WHAT IS REQUIRED
In the data below, find the line containing "((((s.evr.area area.toNat).head?).map EvRecord.seq).getD", then set down that line and every later line up to and including the line containing "def Obligations.ConverterCommands : Prop", exactly.

━━━ THE RECORDS ━━━

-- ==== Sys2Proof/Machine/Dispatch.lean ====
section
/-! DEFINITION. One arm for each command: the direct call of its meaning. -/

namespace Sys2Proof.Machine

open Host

━━━
━━━ THE RECORDS ━━━

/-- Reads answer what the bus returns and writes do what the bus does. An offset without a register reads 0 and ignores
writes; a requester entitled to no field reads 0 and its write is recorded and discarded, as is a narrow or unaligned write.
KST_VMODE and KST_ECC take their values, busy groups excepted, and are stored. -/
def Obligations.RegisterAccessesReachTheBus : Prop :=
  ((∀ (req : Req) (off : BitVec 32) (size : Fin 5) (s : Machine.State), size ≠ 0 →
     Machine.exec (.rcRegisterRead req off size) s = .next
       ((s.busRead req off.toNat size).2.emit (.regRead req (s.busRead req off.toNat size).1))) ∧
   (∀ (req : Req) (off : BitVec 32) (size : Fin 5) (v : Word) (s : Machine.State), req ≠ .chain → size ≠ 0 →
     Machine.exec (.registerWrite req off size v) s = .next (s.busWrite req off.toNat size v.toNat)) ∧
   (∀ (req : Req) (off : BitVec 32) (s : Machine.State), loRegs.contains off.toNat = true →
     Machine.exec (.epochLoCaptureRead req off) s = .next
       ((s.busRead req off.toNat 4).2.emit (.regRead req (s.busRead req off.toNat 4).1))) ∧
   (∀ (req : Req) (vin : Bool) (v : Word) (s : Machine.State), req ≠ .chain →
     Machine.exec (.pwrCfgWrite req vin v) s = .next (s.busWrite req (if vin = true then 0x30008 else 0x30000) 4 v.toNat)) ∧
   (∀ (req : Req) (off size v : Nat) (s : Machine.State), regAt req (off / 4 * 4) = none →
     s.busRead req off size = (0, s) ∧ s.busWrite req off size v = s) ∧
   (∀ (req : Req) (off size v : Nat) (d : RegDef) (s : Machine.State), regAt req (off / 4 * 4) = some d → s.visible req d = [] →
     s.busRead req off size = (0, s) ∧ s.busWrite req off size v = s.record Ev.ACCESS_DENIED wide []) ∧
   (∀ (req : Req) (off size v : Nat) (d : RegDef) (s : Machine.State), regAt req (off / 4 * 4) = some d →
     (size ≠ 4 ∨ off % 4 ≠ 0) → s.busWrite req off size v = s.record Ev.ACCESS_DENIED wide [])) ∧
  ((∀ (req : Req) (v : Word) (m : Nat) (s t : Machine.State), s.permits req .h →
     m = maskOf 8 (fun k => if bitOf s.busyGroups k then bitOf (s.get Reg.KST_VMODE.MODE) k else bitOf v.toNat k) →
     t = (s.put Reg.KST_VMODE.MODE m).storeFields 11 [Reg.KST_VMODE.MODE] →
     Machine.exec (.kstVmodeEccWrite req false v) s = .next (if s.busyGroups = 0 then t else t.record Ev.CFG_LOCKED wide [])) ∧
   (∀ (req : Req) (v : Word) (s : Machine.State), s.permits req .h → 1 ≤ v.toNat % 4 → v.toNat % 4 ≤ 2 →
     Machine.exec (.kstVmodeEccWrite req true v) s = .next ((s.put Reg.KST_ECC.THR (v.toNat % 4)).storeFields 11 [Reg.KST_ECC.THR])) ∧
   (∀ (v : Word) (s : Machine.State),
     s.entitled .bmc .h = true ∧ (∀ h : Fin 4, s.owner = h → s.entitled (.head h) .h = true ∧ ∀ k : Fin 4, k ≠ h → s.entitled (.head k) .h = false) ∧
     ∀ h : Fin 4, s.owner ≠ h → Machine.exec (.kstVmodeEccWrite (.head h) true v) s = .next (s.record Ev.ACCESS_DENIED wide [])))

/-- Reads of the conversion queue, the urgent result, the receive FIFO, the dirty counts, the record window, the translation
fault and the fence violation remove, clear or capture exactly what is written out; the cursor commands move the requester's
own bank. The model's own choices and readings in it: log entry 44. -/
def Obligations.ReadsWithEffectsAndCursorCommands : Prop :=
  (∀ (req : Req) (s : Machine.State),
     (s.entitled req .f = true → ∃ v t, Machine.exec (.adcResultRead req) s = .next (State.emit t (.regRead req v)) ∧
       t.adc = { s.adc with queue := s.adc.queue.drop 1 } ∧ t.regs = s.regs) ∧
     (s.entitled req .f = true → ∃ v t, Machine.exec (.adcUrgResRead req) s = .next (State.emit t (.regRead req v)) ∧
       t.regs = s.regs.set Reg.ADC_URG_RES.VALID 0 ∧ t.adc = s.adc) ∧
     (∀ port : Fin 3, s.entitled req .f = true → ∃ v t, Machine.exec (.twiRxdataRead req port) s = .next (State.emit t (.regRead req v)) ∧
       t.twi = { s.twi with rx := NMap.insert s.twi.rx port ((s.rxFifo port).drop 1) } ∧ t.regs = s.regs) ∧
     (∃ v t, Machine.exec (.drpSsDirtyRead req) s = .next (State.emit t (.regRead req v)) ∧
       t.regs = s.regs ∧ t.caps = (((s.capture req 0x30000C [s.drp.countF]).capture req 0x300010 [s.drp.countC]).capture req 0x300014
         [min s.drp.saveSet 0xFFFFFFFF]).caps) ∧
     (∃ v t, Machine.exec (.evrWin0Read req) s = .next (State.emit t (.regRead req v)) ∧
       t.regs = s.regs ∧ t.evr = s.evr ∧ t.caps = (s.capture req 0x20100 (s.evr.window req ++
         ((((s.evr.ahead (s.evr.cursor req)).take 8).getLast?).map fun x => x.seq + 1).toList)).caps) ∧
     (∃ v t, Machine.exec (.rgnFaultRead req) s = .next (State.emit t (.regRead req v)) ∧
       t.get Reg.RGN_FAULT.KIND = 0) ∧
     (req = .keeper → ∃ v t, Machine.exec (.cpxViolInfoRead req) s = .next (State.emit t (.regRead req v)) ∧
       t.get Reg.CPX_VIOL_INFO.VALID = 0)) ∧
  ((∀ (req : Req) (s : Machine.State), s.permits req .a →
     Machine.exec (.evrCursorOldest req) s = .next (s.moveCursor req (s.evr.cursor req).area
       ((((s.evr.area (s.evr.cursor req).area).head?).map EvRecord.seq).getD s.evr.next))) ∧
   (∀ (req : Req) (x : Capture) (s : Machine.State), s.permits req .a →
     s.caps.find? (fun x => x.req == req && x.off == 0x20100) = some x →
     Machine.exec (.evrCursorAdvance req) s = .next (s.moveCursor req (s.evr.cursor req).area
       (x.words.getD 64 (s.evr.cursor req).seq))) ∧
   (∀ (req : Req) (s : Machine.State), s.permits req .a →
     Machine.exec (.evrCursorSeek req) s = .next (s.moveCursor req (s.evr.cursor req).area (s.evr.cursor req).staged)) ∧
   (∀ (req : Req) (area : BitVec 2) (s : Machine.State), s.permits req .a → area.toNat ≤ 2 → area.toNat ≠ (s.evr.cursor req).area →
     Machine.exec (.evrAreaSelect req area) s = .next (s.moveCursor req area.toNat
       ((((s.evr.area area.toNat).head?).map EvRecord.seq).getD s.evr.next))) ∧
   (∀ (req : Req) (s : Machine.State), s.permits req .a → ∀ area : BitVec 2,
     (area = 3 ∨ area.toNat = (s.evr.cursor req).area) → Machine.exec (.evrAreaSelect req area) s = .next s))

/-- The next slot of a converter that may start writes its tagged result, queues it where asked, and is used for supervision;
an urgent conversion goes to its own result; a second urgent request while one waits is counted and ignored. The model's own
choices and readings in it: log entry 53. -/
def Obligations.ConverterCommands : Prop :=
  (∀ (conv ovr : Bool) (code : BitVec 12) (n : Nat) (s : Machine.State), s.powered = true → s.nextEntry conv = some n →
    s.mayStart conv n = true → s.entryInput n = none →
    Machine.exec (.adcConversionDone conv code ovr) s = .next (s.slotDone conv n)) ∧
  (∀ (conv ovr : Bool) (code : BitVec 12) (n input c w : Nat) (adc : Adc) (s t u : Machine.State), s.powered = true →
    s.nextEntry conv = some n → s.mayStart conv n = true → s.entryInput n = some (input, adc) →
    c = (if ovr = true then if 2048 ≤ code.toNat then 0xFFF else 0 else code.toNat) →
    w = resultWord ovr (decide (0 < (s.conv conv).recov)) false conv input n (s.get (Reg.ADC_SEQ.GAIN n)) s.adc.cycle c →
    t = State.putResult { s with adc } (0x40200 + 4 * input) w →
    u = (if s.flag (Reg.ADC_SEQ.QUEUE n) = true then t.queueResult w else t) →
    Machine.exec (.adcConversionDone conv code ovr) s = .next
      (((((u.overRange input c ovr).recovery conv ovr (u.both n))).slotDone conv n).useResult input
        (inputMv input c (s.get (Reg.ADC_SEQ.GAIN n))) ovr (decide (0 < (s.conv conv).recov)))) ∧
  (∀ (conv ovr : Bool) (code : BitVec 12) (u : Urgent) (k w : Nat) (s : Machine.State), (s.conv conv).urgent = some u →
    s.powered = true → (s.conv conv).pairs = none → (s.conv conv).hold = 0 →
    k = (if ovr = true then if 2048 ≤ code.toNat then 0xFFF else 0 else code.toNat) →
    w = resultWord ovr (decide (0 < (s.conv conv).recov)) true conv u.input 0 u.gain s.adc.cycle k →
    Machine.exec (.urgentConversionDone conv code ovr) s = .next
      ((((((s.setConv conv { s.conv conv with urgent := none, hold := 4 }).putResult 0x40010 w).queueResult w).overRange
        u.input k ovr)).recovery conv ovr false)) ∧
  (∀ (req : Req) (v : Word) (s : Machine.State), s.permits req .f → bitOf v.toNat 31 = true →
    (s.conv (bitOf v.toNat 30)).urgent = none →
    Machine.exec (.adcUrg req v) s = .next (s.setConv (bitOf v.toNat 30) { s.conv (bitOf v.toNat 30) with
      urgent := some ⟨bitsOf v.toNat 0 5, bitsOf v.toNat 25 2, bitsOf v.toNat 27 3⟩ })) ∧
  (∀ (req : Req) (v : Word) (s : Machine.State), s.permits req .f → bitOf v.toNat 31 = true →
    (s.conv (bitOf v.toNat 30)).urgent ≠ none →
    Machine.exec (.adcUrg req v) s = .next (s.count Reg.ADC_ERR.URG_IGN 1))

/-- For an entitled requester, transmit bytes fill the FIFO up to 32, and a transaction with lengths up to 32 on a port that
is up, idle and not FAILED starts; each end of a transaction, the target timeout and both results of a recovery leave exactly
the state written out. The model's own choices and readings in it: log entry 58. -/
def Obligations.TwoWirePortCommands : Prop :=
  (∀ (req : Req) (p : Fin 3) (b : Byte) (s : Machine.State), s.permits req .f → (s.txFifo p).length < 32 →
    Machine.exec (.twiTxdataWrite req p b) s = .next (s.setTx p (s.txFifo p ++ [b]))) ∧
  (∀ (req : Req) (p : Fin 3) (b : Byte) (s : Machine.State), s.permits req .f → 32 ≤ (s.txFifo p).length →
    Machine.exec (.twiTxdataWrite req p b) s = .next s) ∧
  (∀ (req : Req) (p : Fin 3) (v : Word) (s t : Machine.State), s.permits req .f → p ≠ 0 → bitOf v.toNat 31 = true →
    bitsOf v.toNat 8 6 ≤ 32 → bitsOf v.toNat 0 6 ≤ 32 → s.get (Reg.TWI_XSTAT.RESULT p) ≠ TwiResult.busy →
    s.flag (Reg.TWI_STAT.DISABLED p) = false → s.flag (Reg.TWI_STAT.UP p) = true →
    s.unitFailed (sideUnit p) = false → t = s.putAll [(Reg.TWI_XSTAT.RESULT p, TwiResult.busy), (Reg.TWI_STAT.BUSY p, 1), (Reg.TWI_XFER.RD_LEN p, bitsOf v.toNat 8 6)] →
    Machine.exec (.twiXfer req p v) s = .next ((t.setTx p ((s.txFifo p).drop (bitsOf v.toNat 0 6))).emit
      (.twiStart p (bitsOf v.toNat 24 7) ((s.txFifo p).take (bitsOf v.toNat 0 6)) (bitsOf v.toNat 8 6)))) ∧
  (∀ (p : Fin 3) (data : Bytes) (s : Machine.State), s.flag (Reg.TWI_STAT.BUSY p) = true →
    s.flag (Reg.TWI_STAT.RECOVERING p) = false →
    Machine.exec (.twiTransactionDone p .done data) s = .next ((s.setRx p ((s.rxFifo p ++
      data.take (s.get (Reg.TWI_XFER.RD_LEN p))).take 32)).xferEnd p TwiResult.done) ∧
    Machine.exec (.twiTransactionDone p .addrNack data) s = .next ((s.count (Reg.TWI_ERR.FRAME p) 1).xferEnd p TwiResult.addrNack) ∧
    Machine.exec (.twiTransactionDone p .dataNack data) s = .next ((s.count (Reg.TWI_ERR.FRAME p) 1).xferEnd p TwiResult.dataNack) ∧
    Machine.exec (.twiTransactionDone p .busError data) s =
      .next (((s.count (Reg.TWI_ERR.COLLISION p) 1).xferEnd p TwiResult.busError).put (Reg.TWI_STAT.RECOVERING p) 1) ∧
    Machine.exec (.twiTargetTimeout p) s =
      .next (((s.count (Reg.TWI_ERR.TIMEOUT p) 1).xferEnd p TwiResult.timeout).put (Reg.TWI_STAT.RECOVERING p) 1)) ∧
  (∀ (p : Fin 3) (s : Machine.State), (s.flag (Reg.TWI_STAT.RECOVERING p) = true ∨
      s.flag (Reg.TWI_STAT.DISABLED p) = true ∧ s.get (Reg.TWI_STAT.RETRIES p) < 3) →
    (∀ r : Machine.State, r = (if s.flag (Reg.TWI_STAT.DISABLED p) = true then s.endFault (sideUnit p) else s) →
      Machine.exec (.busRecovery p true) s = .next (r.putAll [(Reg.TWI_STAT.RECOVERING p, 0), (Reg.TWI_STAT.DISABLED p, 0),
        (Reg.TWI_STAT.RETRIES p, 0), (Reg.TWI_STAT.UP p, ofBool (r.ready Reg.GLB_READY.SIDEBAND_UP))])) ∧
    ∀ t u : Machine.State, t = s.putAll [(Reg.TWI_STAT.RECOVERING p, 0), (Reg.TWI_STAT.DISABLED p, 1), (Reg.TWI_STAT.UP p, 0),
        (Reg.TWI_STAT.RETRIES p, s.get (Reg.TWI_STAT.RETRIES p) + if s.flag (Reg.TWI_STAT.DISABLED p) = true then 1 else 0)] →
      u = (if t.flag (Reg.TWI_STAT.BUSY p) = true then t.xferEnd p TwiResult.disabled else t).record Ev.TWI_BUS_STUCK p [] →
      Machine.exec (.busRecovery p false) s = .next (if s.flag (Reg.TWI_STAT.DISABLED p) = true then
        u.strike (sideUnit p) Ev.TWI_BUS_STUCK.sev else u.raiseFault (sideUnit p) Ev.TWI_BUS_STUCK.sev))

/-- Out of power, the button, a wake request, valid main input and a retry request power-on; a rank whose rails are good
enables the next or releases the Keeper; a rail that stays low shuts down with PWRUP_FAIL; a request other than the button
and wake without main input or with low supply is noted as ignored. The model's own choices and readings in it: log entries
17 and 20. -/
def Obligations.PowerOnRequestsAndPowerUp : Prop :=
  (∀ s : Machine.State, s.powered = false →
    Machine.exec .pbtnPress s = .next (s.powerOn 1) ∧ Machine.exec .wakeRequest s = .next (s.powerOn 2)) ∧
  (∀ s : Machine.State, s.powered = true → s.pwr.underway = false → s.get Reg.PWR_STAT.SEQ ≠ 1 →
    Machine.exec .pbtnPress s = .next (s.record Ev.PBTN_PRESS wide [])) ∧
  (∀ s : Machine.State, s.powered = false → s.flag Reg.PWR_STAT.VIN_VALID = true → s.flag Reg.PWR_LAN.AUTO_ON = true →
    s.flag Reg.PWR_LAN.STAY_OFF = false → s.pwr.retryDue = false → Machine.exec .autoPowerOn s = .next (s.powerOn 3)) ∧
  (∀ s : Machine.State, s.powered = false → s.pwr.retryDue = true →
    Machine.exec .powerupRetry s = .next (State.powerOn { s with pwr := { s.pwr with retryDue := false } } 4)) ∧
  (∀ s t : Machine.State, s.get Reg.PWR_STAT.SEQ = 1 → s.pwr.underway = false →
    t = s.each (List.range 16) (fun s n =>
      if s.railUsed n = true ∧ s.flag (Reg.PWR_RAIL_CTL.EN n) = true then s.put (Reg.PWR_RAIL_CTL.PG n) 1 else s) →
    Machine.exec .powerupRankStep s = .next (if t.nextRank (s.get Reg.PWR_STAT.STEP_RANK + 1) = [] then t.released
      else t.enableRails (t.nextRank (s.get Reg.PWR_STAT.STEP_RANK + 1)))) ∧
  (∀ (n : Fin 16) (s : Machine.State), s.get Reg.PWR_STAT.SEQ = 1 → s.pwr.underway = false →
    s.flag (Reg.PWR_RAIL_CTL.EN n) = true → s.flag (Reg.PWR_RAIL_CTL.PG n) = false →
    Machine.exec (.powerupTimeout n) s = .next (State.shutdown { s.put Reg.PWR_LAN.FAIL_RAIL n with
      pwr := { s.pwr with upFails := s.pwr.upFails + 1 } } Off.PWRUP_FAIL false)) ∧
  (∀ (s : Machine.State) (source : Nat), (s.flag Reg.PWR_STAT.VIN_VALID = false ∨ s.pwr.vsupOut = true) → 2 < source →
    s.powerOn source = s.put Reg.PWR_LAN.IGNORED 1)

━━━

RESULT OF THIS TASK
       ((((s.evr.area area.toNat).head?).map EvRecord.seq).getD s.evr.next))) ∧
   (∀ (req : Req) (s : Machine.State), s.permits req .a → ∀ area : BitVec 2,
     (area = 3 ∨ area.toNat = (s.evr.cursor req).area) → Machine.exec (.evrAreaSelect req area) s = .next s))

/-- The next slot of a converter that may start writes its tagged result, queues it where asked, and is used for supervision;
an urgent conversion goes to its own result; a second urgent request while one waits is counted and ignored. The model's own
choices and readings in it: log entry 53. -/
def Obligations.ConverterCommands : Prop :=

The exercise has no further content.